Task objective - Output, word for word, the lines of this listing that fall between the line with "range (DESIGN CHOICE, log 3, 5, 6, 7, 15). -/" and the line with "opaque Config.drawFlag : Nat → Bool", counting both of those lines, and no others.
Start of Information supplied
-- ==== Sys2Proof/Config.lean ====
section
/-!
DEFINITION. What the spec leaves open: the launch parameters that stay constant during a run (00_scope R9;
70_reset R1200), the launch values the model takes for those the decoder reads, and the free values
("draws"), which are opaque constants so that nothing can be proved of them.
-/
namespace Sys2Proof

/-- How the alias encodings are bound (30_encoding R371; the parameter `aliasPolicy`, OPEN). -/
inductive AliasPolicy where
  /-- The row decodes and runs as its twin. -/
  | twin
  /-- The row raises `#UD`. -/
  | undefinedOpcode
deriving DecidableEq, Repr

/-- The default segment of an ESP-based SIB address (30_encoding R324; the parameter `espBaseSegment`). -/
inductive EspBaseSegment where
  | ds
  | ss
deriving DecidableEq, Repr

/-- What is known of the parameter `deliver`, OPEN (60_exceptions R1120; 70_reset R1204). -/
inductive DeliverPolicy where
  /-- The spec's default `deliver = Stop`: every event ends the run. -/
  | stop
  /-- A `deliver` of the surrounding machine: for each event it hands a new state back, or `Stop` (log 15). -/
  | host
deriving DecidableEq, Repr

/-- A range of memory-mapped I/O addresses, both ends included (20_memory R206). -/
structure MmioRange where
  first : Dword
  last : Dword
deriving DecidableEq, Repr

/-- The launch parameters that no instruction changes (00_scope R9; 70_reset R1200). `mmio` is the set of
memory-mapped addresses as a list of ranges (DESIGN CHOICE of representation, log 6). -/
structure Params where
  codeSize : Size
  aliasPolicy : AliasPolicy
  linearMask : Dword
  espBaseSegment : EspBaseSegment
  mmio : List MmioRange
  deliver : DeliverPolicy
  stopIP : Dword
deriving DecidableEq, Repr

/-- What the decoder reads of the launch parameters (30_encoding R350: `codeSize`, `aliasPolicy`). -/
structure Mode where
  codeSize : Size
  aliasPolicy : AliasPolicy
deriving DecidableEq, Repr

/-- The decoder's view of the launch parameters. -/
def Params.mode (p : Params) : Mode := { codeSize := p.codeSize, aliasPolicy := p.aliasPolicy }

/-- The launch parameters of `State.reset`: the launch state of 95_test_vectors for `codeSize` and
`aliasPolicy`, the spec's defaults for `linearMask`, `espBaseSegment` and `deliver`, no memory-mapped
range (DESIGN CHOICE, log 3, 5, 6, 7, 15). -/
def Config.launch : Params :=
  { codeSize := .b16
    aliasPolicy := .undefinedOpcode
    linearMask := 0xFFFFFFFF#32
    espBaseSegment := .ds
    mmio := []
    deliver := .stop
    stopIP := 0xFFFF#32 }

/-- The Boolean an undefined flag takes at the `k`-th draw of a run (40_flag_engine R445; log 9). -/
opaque Config.drawFlag : Nat → Bool

/-- The value a read that touches a memory-mapped byte returns at the `k`-th draw (20_memory R206; log 10). -/
opaque Config.drawMemory : Nat → BitVec 32

/-- The value a port read returns at the `k`-th draw (20_memory R230; log 12). -/
opaque Config.drawPort : Nat → BitVec 16

/-- The value of a flag whose override is empty and whose group holds no tag that defines it. The engine
invariant (40_flag_engine R422) rules the case out, so no run takes it (log 20). -/
opaque Config.unrecordedFlag : Bool

end Sys2Proof
end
End of Information supplied
Answer to the problem -
range (DESIGN CHOICE, log 3, 5, 6, 7, 15). -/
def Config.launch : Params :=
  { codeSize := .b16
    aliasPolicy := .undefinedOpcode
    linearMask := 0xFFFFFFFF#32
    espBaseSegment := .ds
    mmio := []
    deliver := .stop
    stopIP := 0xFFFF#32 }

/-- The Boolean an undefined flag takes at the `k`-th draw of a run (40_flag_engine R445; log 9). -/
opaque Config.drawFlag : Nat → Bool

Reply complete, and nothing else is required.